▶ _What you need to do_:
From the line containing "with en := en" down to the line containing "enters RETRAIN. -/" in the records below, reproduce every line exactly, ends included, and omit all others.

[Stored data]
──────────────────────────────
-- ==== Sys2Proof/Machine/Ports.lean ====
section
/-! DEFINITION. Fabric ports: training, HELLO, the check of versions, loss and repair, and the link layer (R307, R308,
R318 to R326). -/

namespace Sys2Proof.Machine

/-! ### Leaving and entering states (Table 11.4) -/

abbrev Reason.none_ : Nat := 0
abbrev Reason.levelGap : Nat := 1
abbrev Reason.wclAhead : Nat := 2
abbrev Reason.selfLoop : Nat := 3
abbrev Reason.trainFail : Nat := 4

/-- A port with an empty link. -/
def Port.cleared (p : Port) (st : PortState) (now : Nat) : Port :=
  { p with state := st, since := now, width := 0, jpv := 0, linkNext := 1, replay := [], waitq := [], used := [],
           rxNext := 1, rxAsked := false, rxFree := [] }

/-- A packet taken back from a port and chosen anew: it held the LEVEL of the link that it has not crossed. Link-local
messages go with their link. -/
def chooseAnew (s : State) (h : HallId) (p : FabPacket) : State :=
  if pkPtype p.hdr = 3 ∧ bodyNat p.payload 0 2 / 256 % 2 = 1 then fabDrop s h
  else if pkPtype p.hdr = 3 ∧ pkDst p.hdr = linkLocalNode then s
  else fabSend s h { p with hdr := withLevel p.hdr (pkLevel p.hdr - 1) }

/-- A port leaves the state it is in for one with an empty link. Leaving ACTIVE is repaired around (Table 11.6). -/
def leavePort (s : State) (h : HallId) (st : PortState) : State :=
  let x := s.port h
  let l := (x.replay.map fun q => q.pkt) ++ x.waitq
  let s := s.modPort h fun p => p.cleared st s.now
  if x.active then (l.foldl (fun s p => chooseAnew s h p) (portReport s h 1)).publishDue else s

/-- A port DOWN; it has no peer. -/
def portDown (s : State) (h : HallId) (reason : Nat) : State :=
  (leavePort s h .down).modPort h fun p =>
    { p with reason := reason, peerPid := 0, peerNode := 0, peerLevel := 0, peerWcl := 0, peerEpoch := 0, peerMgr := 0,
             peerHello := none }

/-- Training begins. -/
def startTraining (s : State) (h : HallId) : State :=
  s.modPort h fun p => { p.cleared .training s.now with attempt := some s.now, reason := 0 }

/-- Whether a DOWN port may train: EN 1, no cable assembly held unpowered (R479), and 10 s since its last attempt. -/
def downReady (s : State) (h : HallId) : Bool :=
  let x := s.port h
  x.en && x.state == .down && !(x.cable.isSome && !x.cableOn) && match x.attempt with
    | some t => s.passed t 10000000
    | none => true

/-- A write to FAB_PORT_CTL.EN. -/
def portEnable (s : State) (h : HallId) (en : Bool) : State :=
  let s := s.modPort h fun p => { p with en := en }
  if !en then if (s.port h).state = .down then s else portDown s h (s.port h).reason
  else if downReady s h then startTraining s h else s

/-- FAB_PORT_ENABLE (R318). -/
def execFabPortEnable (h : HallId) (en : Bool) (s : State) : Result := .next <| s.hallWrite h fun s => portEnable s h en

/-- An ACTIVE port enters RETRAIN. -/
def portRetrain (s : State) (h : HallId) : State :=
  if (s.port h).active then (leavePort s h .retrain).modPort h fun p => { p with attempt := some s.now } else s

/-- FAB_PORT_RETRAIN (R326). -/
def execFabPortRetrain (h : HallId) (s : State) : Result := .next <| s.hallWrite h fun s => portRetrain s h

/-- FAB_DOWN_RETRY (Table 11.4). -/
def execFabDownRetry (h : HallId) (s : State) : Result :=
  .next (if s.hallNet h && downReady s h then startTraining s h else s)

/-- Time that a port may train, in µs. -/
def trainLimit (st : PortState) : Nat := if st = .retrain then 2000000 else 1500000

def Port.trains (p : Port) : Bool := p.state == .training || p.state == .retrain

/-- FEC_LOCK (R308, Table 11.4): at ×4, ×2 or ×1. -/
def execFecLock (h : HallId) (lanes : Nat) (s : State) : Result :=
  .next <|
    let x := s.port h
    if s.hallNet h && x.trains && [1, 2, 4].contains lanes && s.now ≤ x.since + trainLimit x.state * 100 then
      s.modPort h fun p => { p.cleared .hello s.now with width := lanes, reason := 0, helloAt := none, peerHello := none }
    else s

/-- TRAIN_TIMEOUT (Table 11.4). -/
def execTrainTimeout (h : HallId) (s : State) : Result :=
  .next <|
    let x := s.port h
    if x.trains && s.passed x.since (trainLimit x.state) then portDown s h Reason.trainFail else s

/-- HELLO_TIMEOUT (Table 11.4). -/
def execHelloTimeout (h : HallId) (s : State) : Result :=
  .next (if (s.port h).state = .hello ∧ s.passed (s.port h).since 100000 = true then portDown s h Reason.trainFail else s)

/-! ### HELLO (R318 to R320) -/

/-- The HELLO of hall `h`'s port (Tables 11.5 and 11.12). -/
def helloMsg (s : State) (h : Nat) : MgmtMsg :=
  mkMgmt s 0x08 false 0 0 0
    (leBytes 4 (s.nodeOf h) ++ leBytes 4 s.fwLevel.toNat ++ leBytes 8 s.porter.flash.wcl
      ++ leBytes 8 ((s.porter.fab.mgrPid.getD 0).toNat))

/-- HELLO_SEND (R318): every 1 ms, or every 1 s while REFUSED. -/
def execHelloSend (h : HallId) (s : State) : Result :=
  .next <|
    let x := s.port h
    let every := match x.state with
      | .hello => some 1000
      | .check => some 1000
      | .active => some 1000
      | .refused => some 1000000
      | _ => none
    match every with
    | none => s
    | some us =>
      let due := match x.helloAt with
        | some t => s.passed t us
        | none => true
      if s.porterUp && s.hallNet h && due then
        sendLink (s.modPort h fun p => { p with helloAt := some s.now }) h (helloMsg s h)
      else s

def helloOk (m : MgmtMsg) : Bool :=
  mgType m == 0x08 && !mgRouted m && !mgBad m && bodyOk m.body 24 [(0, 20, 12), (8, 16, 48), (0x16, 0, 16)]

/-- What a HELLO says, to tell a change. -/
def helloBytes (m : MgmtMsg) : List Byte := leBytes 4 (mgEpoch m).toNat ++ leBytes 6 (mgOrigin m).toNat ++ m.body

/-- The peer as its HELLO gives it. -/
def Port.withPeer (p : Port) (m : MgmtMsg) : Port :=
  { p with peerPid := mgOrigin m, peerNode := BitVec.ofNat 20 (bodyNat m.body 0 4), peerLevel := BitVec.ofNat 32 (bodyNat m.body 4 4),
           peerWcl := bodyNat m.body 8 2, peerEpoch := mgEpoch m, peerMgr := BitVec.ofNat 48 (bodyNat m.body 0x10 6),
           peerHello := some (helloBytes m) }

/-- The rule of R319 that a port's peer breaks. Of two modules of which one is below the other's WCL, that one refuses. -/
def checkReason (s : State) (x : Port) : Option Nat :=
  let a := levelMajor s.fwLevel
  let b := levelMajor x.peerLevel
  if b + 1 < a ∨ a + 1 < b then some Reason.levelGap
  else if a < x.peerWcl then some Reason.wclAhead
  else if x.peerPid = s.pid then some Reason.selfLoop
  else none

/-- An epoch heard: a higher one is taken, and the manager of a lower one is held no more (R328). -/
def takeEpoch (s : State) (e : Word) : State :=
  let f := s.porter.fab
  let f := if f.heard.toNat < e.toNat then { f with heard := e } else f
  if f.epoch.toNat < e.toNat then
    let gone := f.mgrPid.isSome && !f.elected
    let f := { f with epoch := e, mgrPid := if f.elected then f.mgrPid else none, changed := f.changed || gone }
    if gone then (s.modFab fun _ => f).fabIrq else s.modFab fun _ => f
  else s.modFab fun _ => f

/-- CHECK, left at once for ACTIVE or REFUSED. -/
def checkPort (s : State) (h : HallId) : State :=
  let x := s.port h
  match checkReason s x with
  | some r => portReport (s.modPort h fun p => { p with state := .refused, since := s.now, reason := r, jpv := 0 }) h 3
  | none =>
    let s := s.modPort h fun p =>
      { p with state := .active, since := s.now, reason := 0, jpv := min (levelMajor s.fwLevel) (levelMajor x.peerLevel) }
    let s := s.modPorter fun p => { p with flash := { p.flash with wcl := max p.flash.wcl x.peerWcl } }
    (portReport (takeEpoch s x.peerEpoch) h 2).publishDue

/-- HELLO (R318 to R320): a peer's HELLO is received. -/
def execHello (h : HallId) (p : FabPacket) (s : State) : Result :=
  .next <| mgmtIn s h p fun s =>
    let m := msgOf p
    let x := s.port h
    if !s.porterUp || !helloOk m then s
    else match x.state with
      | .hello => checkPort (s.modPort h fun p => p.withPeer m) h
      | .refused => if x.peerHello = some (helloBytes m) then s else checkPort (s.modPort h fun p => p.withPeer m) h
      | .active => s.modPort h fun p => p.withPeer m
      | _ => s

/-! ### Faults and the link layer (R321, R326) -/

/-- PORT_FAULT (R326). -/
def execPortFault (h : HallId) (_c : PortFaultCause) (s : State) : Result :=
  .next (if s.hallNet h then portRetrain s h else s)

/-- LINK_REPLAY (R321): the peer asks for replay from a link sequence number. -/
def execLinkReplay (h : HallId) (linkSeq : Nat) (s : State) : Result :=
  .next <|
    if s.hallNet h then
      (((s.port h).replay.filter fun q => linkSeq ≤ q.linkSeq).foldl (fun s q =>
        s.emit (.fab h { q.pkt with link := some { seq := q.linkSeq, ok := true } })) s)
    else s

/-- LINK_CONTROL_WORD (R321, R322): the peer has every packet up to `ackedSeq`, and returns credits; the port's own word goes
the other way (log entry 118). -/
def execLinkControlWord (h : HallId) (ackedSeq : Nat) (credits : List (Fin 24 × Nat)) (s : State) : Result :=
  .next <|
    let x := s.port h
    if !s.hallNet h || x.state == .down || x.trains then s
    else
      let s := s.modPort h fun p =>
        { p with replay := p.replay.filter fun q => ackedSeq < q.linkSeq
                 used := credits.foldl (fun t c => sset t c.1 (sget t 0 c.1 - c.2)) p.used, rxFree := [] }
      portDrain (s.port h).waitq.length (s.emit (.linkWord h (x.rxNext - 1) x.rxFree)) h

end Sys2Proof.Machine
end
──────────────────────────────
▶ _Written solution_:
  let s := s.modPort h fun p => { p with en := en }
  if !en then if (s.port h).state = .down then s else portDown s h (s.port h).reason
  else if downReady s h then startTraining s h else s

/-- FAB_PORT_ENABLE (R318). -/
def execFabPortEnable (h : HallId) (en : Bool) (s : State) : Result := .next <| s.hallWrite h fun s => portEnable s h en

/-- An ACTIVE port enters RETRAIN. -/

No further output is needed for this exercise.